§ TASK OBJECTIVE
Output exactly, with nothing added, the entries from the first line through the line with "permits := 0, preempt".

§ TASK INPUT
/-- Freed registers read 0 in every image (R42). -/
def Thread.zeroFreed (t : Thread) : Thread :=
  { t with
    g := maskVec t.g (~~~t.freed.g).toNat 0#64, xl := maskVec t.xl (~~~t.freed.xl).toNat 0#64,
    xs := maskVec t.xs (~~~t.freed.xs).toNat 0#64, a := maskVec t.a (~~~t.freed.a).toNat 0#64,
    m := maskVec t.m (~~~t.freed.m).toNat 0#64, s := maskVec t.s (~~~t.freed.s).toNat 0#64 }

/-- The registers a PHINT save carries; the freed bits of the others are clear after restore. -/
def Thread.keepLive (t : Thread) (e : LiveEntry) : Thread :=
  { t with
    g := maskVec t.g e.g.toNat 0#64, p := (t.p &&& e.p) ||| 1#8, h := maskVec t.h e.h.toNat 0#64,
    a := maskVec t.a e.a.toNat 0#64, m := maskVec t.m e.a.toNat 0#64, s := maskVec t.s e.s.toNat 0#64,
    eb := maskVec t.eb e.eb.toNat 0#32,
    q := t.q.mapIdx fun i x => if e.q.getLsbD i then x else { x with elems := [] },
    freed := { t.freed with g := t.freed.g &&& e.g, a := t.freed.a &&& e.a, m := t.freed.m &&& e.a, s := t.freed.s &&& e.s } }

/-- What no image carries: accesses and waits in progress, the windows, requests, the permits of the microsecond (R222). A GBAR that has
arrived keeps its wait for the flip (R285), and a cause that is pending stays so, with what its trap point is formed from (R438). -/
def Thread.atRest (t : Thread) : Thread :=
  { t with
    winL := [], winC := [], winS := [], lostL := false, lostC := false, lostS := false, flights := [], qflights := [],
    ctlAcc := [], settles := [], waitK := none, waitL := none, waitC := none, waitS := none,
    ph := if t.ph.stage = 60 then t.ph else Phase.none, phS := Phase.none, mtHold := none, passed := [],
    permits := 0, preempt := none, parkStop := none, liveIdx := none, idleUntil := none, halted := false }

/-- No trap point is being formed, and no replay is under way. -/
def Thread.untrapped (t : Thread) : Thread := { t with trapPend := none, hist := [], tileRep := none }

/-- Is a thread drained: every access performed, every arrival landed, every settle done (R318, R285). -/
def Thread.drained (t : Thread) : Bool :=
  t.flights.isEmpty && t.qflights.isEmpty && t.ctlAcc.isEmpty && t.settles.all (·.cancelled)

/-- The open tiles of a thread in a cluster, both halves, with their ab registers (R63, R367). -/
def Cluster.tilesOf (c : Cluster) (uid pos : Nat) : List AccImg :=
  (List.range 8).flatMap fun (n : Nat) =>
    let x := c.slotAt n
    if x.isOf uid (some pos) then
      let lo : List AccImg := if x.ext then [AccImg.mk (n ^^^ 1) (c.slotAt (n ^^^ 1)) (vget c.ab (n ^^^ 1) 0#64)] else []
      AccImg.mk n x (vget c.ab n 0#64) :: lo
    else []

/-! ## Records (R93) -/

/-- Bits set among the low 32 of a number. -/
def ones (x : Nat) : Nat := ((List.range 32).filter fun i => bit x i).length

/-- The registers that an image of a thread carries: all of them, or those that a liveness entry names, whose bit for g0 is ignored, with the
files of "always", and in either case none that is freed (R42, R63, R186). -/
def Thread.carried (t : Thread) (e : Option LiveEntry) : Nat :=
  let live (f : LiveEntry → Nat) (n : Nat) : Nat := (e.map f).getD (2 ^ n - 1)
  let file (l freed n : Nat) : Nat := ones (l &&& (2 ^ n - 1 - freed))
  file (live (fun e => e.g.toNat / 2 * 2) 32) t.freed.g.toNat 32 + 1 + ones (live (·.h.toNat) 16) + file 255 t.freed.xl.toNat 8 + file 255 t.freed.xs.toNat 8
    + file (live (·.a.toNat) 16) t.freed.a.toNat 16 + file (live (·.a.toNat) 16) t.freed.m.toNat 16
    + file (live (·.s.toNat) 8) t.freed.s.toNat 8 + ones (live (·.eb.toNat) 16) + 12 + 1

/-- Bytes of queue RAM that a thread's elements take. -/
def Thread.queueBytes (t : Thread) : Nat := (t.q.toList.map fun b => b.elems.length * 2 ^ b.esz).sum

/-- The records of an image, in order: KIND and payload bytes. -/
def imageRecs (regs queue : Nat) (spad : List (Nat × Nat × List Host.Cell)) (acc : Nat) : List ImgRec :=
  [⟨0, 64, true⟩, ⟨1, 32 + 8 * regs, true⟩, ⟨2, 1024, true⟩, ⟨3, 8192 + queue, true⟩]
    ++ spad.map (fun r => ⟨4, 8 + r.2.1, true⟩) ++ List.replicate acc ⟨5, 132096, true⟩
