/-- A pending persist point is taken at the boundary once the thread has drained: CLUSTER when one was asked for and the thread still holds
the lease (R127), after a commit where the marks ask for one (R84). -/
def State.takePending (s0 : State) (k : Nat) : State :=
  let s := { s0 with focus := some k }
  let t := s.thread k
  match t.pendPersist with
  | none => s0
  | some scope =>
    if !t.pointDue s.now then s0
    else
      let take (s : State) : State := (s.modThread k fun t => { t with ph := Phase.none }).persistPoint k (if scope = 1 ∧ s.holdsLease k = true then 1 else 0)
      if t.ph.stage != 0 || s.pointCommits k then
        match (s.setThread k (t.setPhase .ctl { t.ph with arg2 := pointWaits })).commitGo .ctl with
        | .busy s _ => s
        | .done s => take s
      else if t.drained && t.wordsWhole then take s
      else s0

/-! ## Saves (R285, R318, R367, R394, R400, R434, R435) -/

/-- Stages of a control word's wait that a restore finds again from its start: from here on (R285). -/
def boundaryStage : Nat := 5

/-- Has the unit at the PC come back from a trap or a restore between its repeats, with none run since. While it is not known to be a control
unit it may be an engine unit, between whose repeats no save falls (R269). -/
def Thread.repReturned (t : Thread) : Bool := t.resumes && t.repDone == bits t.repState.toNat 5 0

/-- Does the control sequencer stand at an instruction boundary: between units, between the repeats of one, at a wait, or where a trap is about
to be taken; and not in the steps of a commit, a release or an end (R267, R269, R285, R394, R438). A ready queue or a collective engine that is
full keeps its word at a boundary after the commit that a full log asked for. -/
def Thread.ctlBoundary (t : Thread) : Bool :=
  ((!t.repReturned && (t.pfx.isEmpty || t.repDone != 0)) || t.trapPend.isSome
      || t.waitK.any fun w => !t.repReturned || (w.kind != .cmdQueue && w.kind != .queueSpace)) &&
    (t.ph.stage == 0 || decide (t.ph.stage ≥ boundaryStage) || (t.ph.arg2 == fenceWaits && decide (t.ph.stage ≥ 3))
      || (t.ph.stage == 3 && t.waitK.any fun w => w.kind == .slots))

/-- May a save of a thread be taken now: it is drained, at a boundary of its control sequencer or at a wait that is one, and no engine word,
no replay, no commit and no end of a task is split; an ordered atomic that waits has not issued. -/
def Thread.canSave (t : Thread) : Bool :=
  t.drained && t.wordsWhole && t.phS.stage != 1 && t.phS.stage != 2 && t.ph.arg2 != endWaits && t.ctlBoundary

/-- Is nothing of a thread outstanding at a peer (R318). -/
def State.peersDone (s : State) (k : Nat) : Bool := !(s.peers.any fun p => p.thr == k && decide (p.kind = 0) && p.dest != 6)

/-- May a save of a thread be taken now: its accesses at peers have performed too, and no freeze keeps the save engine from its core (R99, R318). -/
def State.saveReady (s : State) (k : Nat) : Bool := (s.thread k).canSave && s.peersDone k && !s.frozen k

/-- Is a save pending for a thread: a pre-emption, a PARK stop or a forced save. -/
def Thread.savePending (t : Thread) : Bool := t.preempt.isSome || t.parkStop.isSome
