/-- VRAND (R384). -/
def execVrand (w e : BitVec 2) (d : BitVec 4) (t : BitVec 3) (u k p v : BitVec 1) (st : State) : Out :=
  engWord .vector (wordOf (.vrand w e d t u k p v)) (vrandBody d t u k p v) st

/-- One element of dropout: kept and scaled, or +0 (R257). -/
def dropElem (seed tid row col keep : Nat) (ks x : W32) : W32 × Fl :=
  if rand32 seed tid row col < keep then mul32 rne x ks else (0#32, 0#7)

/-- VDROP: the parameters lie in a scalar pair. -/
def vdropBody (d s : BitVec 4) (l : BitVec 1) (t : BitVec 2) (m k p q : BitVec 1) (_u : QUnit) (st : State) : M EngRes := do
  let th := st.th
  let p0 ← rdS st th (2 * t.toNat) 6
  let p1 ← rdS st th (2 * t.toNat + 1) 7
  let ks := p0.extractLsb' 0 32
  let sp := th.span 4
  vecRun { d := d.toNat, dp := sp, s1 := src1 s q l sp, b := k, u := p, post := fun x => freeS x m (2 * t.toNat), sv := [p0.toNat, p1.toNat] }
    (fun i => collect (i.x1.zipIdx.map fun x =>
      let r := dropElem th.dropSeed.toNat (bits p1.toNat 63 32) (bits p1.toNat 31 0) x.2 (bits p0.toNat 63 32) ks (w32 x.1)
      (r.1.toNat, r.2)))
    (fun i r _ => unlessNaN r (bAdd (bMul i.e1 (f32 ks).abs) (uOf rne r))) st

/-- VDROP (R385). -/
def execVdrop (w e : BitVec 2) (d s : BitVec 4) (l : BitVec 1) (t : BitVec 2) (u k p q : BitVec 1) (st : State) : Out :=
  engWord .vector (wordOf (.vdrop w e d s l t u k p q)) (vdropBody d s l t u k p q) st

end Sys2Proof.Machine
end

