/-- One atomic step on 8 bytes at home: the state after it with the new value in place, the old value and the flags; a peer's home
makes the step itself. -/
def State.atomic8 (s : State) (k seq pa : Nat) (f : W → W × Fl) : M (State × W × Fl) := do
  if s.atPeer (pa / 64) then
    match s.peerOld k seq pa with
    | some (s, old) =>
      let (v, fl) := f (BitVec.ofNat 64 old)
      .ok (s.patchLine k pa (leBytes 8 v.toNat), BitVec.ofNat 64 old, fl)
    | none => .error (.peer 2 pa)
  else do
    let (s, old) ← s.atomicRead pa 8
    let (v, fl) := f (BitVec.ofNat 64 old)
    .ok ((s.atomicWrite pa (leBytes 8 v.toNat)).renewLine k (pa / 64), BitVec.ofNat 64 old, fl)

/-- An atomic goes to a peer, where it performs: with its request go the task, and the kind and operands under which it is logged (R455). -/
def State.askAtomic (s : State) (k seq kind a : Nat) (ops : List Nat) : State :=
  let s := s.askPeer k seq .store 2 a
  { s with peers := s.peers.map fun (p : PeerAcc) =>
    if p.thr = k ∧ p.seq = seq ∧ p.kind = 2 ∧ p.pa = a then { p with once := some ((s.thread k).task, kind, ops) } else p }

/-- A once-only effect performs and is logged. One that a peer makes has issued with its request: the unit has begun, and waits for the answer
(R433). -/
def onceNow (st : State) (seq kind pa : Nat) (ops : List Nat) (fin : State → W → EngRes) (now : State → M (State × W)) : M EngRes :=
  match now st with
  | .ok (s, old) => .ok (fin (s.onceLog s.me kind pa ops old.toNat) old)
  | .error (.peer 2 a) => .ok { s := st.askAtomic st.me seq kind a ops, more := some .performed, started := true }
  | .error e => .error e

/-- A once-only effect of a store word: one the log holds already returns its value; a full log is emptied by a commit first (R113). -/
def onceStore (st : State) (seq kind pa : Nat) (ops : List Nat) (fin : State → W → EngRes) (now : State → M (State × W)) : M EngRes := do
  match ← st.onceAt st.me kind pa ops with
  | .replayed s ret => .ok (fin s (BitVec.ofNat 64 ret))
  | .fresh => onceNow st seq kind pa ops fin now
  | .full =>
    match st.commitGo .store with
    | .busy s kd => .ok { s := s, more := some kd }
    | .done s => onceNow s seq kind pa ops fin now

/-- May an ordered atomic perform: every access of the three paths before it has performed (R105, R337). -/
def Thread.orderedReady (t : Thread) (seq : Nat) : Bool :=
  (t.ldQ.all fun u => u.marker || decide (seq < u.seq)) && !(t.lpL.isOpen && decide (t.lpL.seq < seq)) &&
    (t.flights.all fun f => f.eng != .load && f.eng != .store) && t.qflights.isEmpty && t.ctlAcc.isEmpty

/-- An atomic: its checks, the release of .REL and .AR, the atomic step, the delivery of the old value, the acquire of .ACQ and .AR. -/
def atomicBody (sem : BitVec 2) (h : BitVec 4) (x : BitVec 3) (y : BitVec 1) (q : BitVec 4) (rv : BitVec 1) (k : BitVec 3)
    (ops : List Nat) (f : W → W × Fl) (u : QUnit) (st : State) : M EngRes := do
  let th := st.th
  let (o, _) ← memX st th false x y 0
  let pa ← checkMem th h.toNat o 8 rightAT 8
  let b ← (if rv = 1#1 then checkQ th q.toNat 1 else .ok QHead.unbound : M QHead)
  requireLegal (rv == 0#1 || b.esz == 3)
  if rv = 1#1 ∧ b.space = 0 then waitFor .queueSpace
  else if sem ≠ 0#2 ∧ th.orderedReady u.seq = false then waitFor .performed
  else
    match (if sem = 2#2 ∨ sem = 3#2 then st.releaseGo .store k.toNat else .done st) with
    | .busy s kd => .ok { s := s, more := some kd }
    | .done s =>
      let fin (s : State) (old : W) : EngRes :=
        let s := s.modThread s.me fun t =>
          let t := freeX t false y x.toNat
          if rv = 1#1 then t.sendQ q.toNat [old] u.seq else t
        let s := if sem = 1#2 ∨ sem = 3#2 then s.acquire s.me k.toNat else s
        { s := s, vals := o :: ops, performed := true, res := [old.toNat], lines := 1 }
      onceStore s u.seq 0 pa ops fin fun s => do
        let (s, old, fl) ← s.atomic8 s.me u.seq pa f
        .ok (s.modThread s.me fun t => { t with flags := orFlags t.flags fl }, old)

/-- AMO. -/
def amoBody (op : AmoOp) (sem : BitVec 2) (h : BitVec 4) (x : BitVec 3) (y : BitVec 1) (v : BitVec 3) (q : BitVec 4) (rv : BitVec 1)
    (k : BitVec 3) (u : QUnit) (st : State) : M EngRes := do
  let a ← rdX st st.th false v.toNat 1
  atomicBody sem h x y q rv k [op.code, a.toNat] (fun old => op.run old a) u st

/-- ACAS: the location takes x[xv + 1] when it equals x[xv]. -/
def acasBody (sem : BitVec 2) (h : BitVec 4) (x : BitVec 3) (y : BitVec 1) (v : BitVec 2) (q : BitVec 4) (rv : BitVec 1)
    (k : BitVec 3) (u : QUnit) (st : State) : M EngRes := do
  let a ← rdX st st.th false (2 * v.toNat) 1
  let n ← rdX st st.th false (2 * v.toNat + 1) 2
  atomicBody sem h x y q rv k [9, a.toNat, n.toNat] (fun old => (if old = a then n else old, 0#7)) u st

§ REPLY
/-- Freed registers read 0 in every image (R42). -/
def Thread.zeroFreed (t : Thread) : Thread :=
  { t with
    g := maskVec t.g (~~~t.freed.g).toNat 0#64, xl := maskVec t.xl (~~~t.freed.xl).toNat 0#64,
    xs := maskVec t.xs (~~~t.freed.xs).toNat 0#64, a := maskVec t.a (~~~t.freed.a).toNat 0#64,
    m := maskVec t.m (~~~t.freed.m).toNat 0#64, s := maskVec t.s (~~~t.freed.s).toNat 0#64 }

/-- The registers a PHINT save carries; the freed bits of the others are clear after restore. -/
def Thread.keepLive (t : Thread) (e : LiveEntry) : Thread :=
  { t with
    g := maskVec t.g e.g.toNat 0#64, p := (t.p &&& e.p) ||| 1#8, h := maskVec t.h e.h.toNat 0#64,
    a := maskVec t.a e.a.toNat 0#64, m := maskVec t.m e.a.toNat 0#64, s := maskVec t.s e.s.toNat 0#64,
    eb := maskVec t.eb e.eb.toNat 0#32,
    q := t.q.mapIdx fun i x => if e.q.getLsbD i then x else { x with elems := [] },
    freed := { t.freed with g := t.freed.g &&& e.g, a := t.freed.a &&& e.a, m := t.freed.m &&& e.a, s := t.freed.s &&& e.s } }

/-- What no image carries: accesses and waits in progress, the windows, requests, the permits of the microsecond (R222). A GBAR that has
arrived keeps its wait for the flip (R285), and a cause that is pending stays so, with what its trap point is formed from (R438). -/
def Thread.atRest (t : Thread) : Thread :=
  { t with
    winL := [], winC := [], winS := [], lostL := false, lostC := false, lostS := false, flights := [], qflights := [],
    ctlAcc := [], settles := [], waitK := none, waitL := none, waitC := none, waitS := none,
    ph := if t.ph.stage = 60 then t.ph else Phase.none, phS := Phase.none, mtHold := none, passed := [],
    permits := 0, preempt := none, parkStop := none, liveIdx := none, idleUntil := none, halted := false }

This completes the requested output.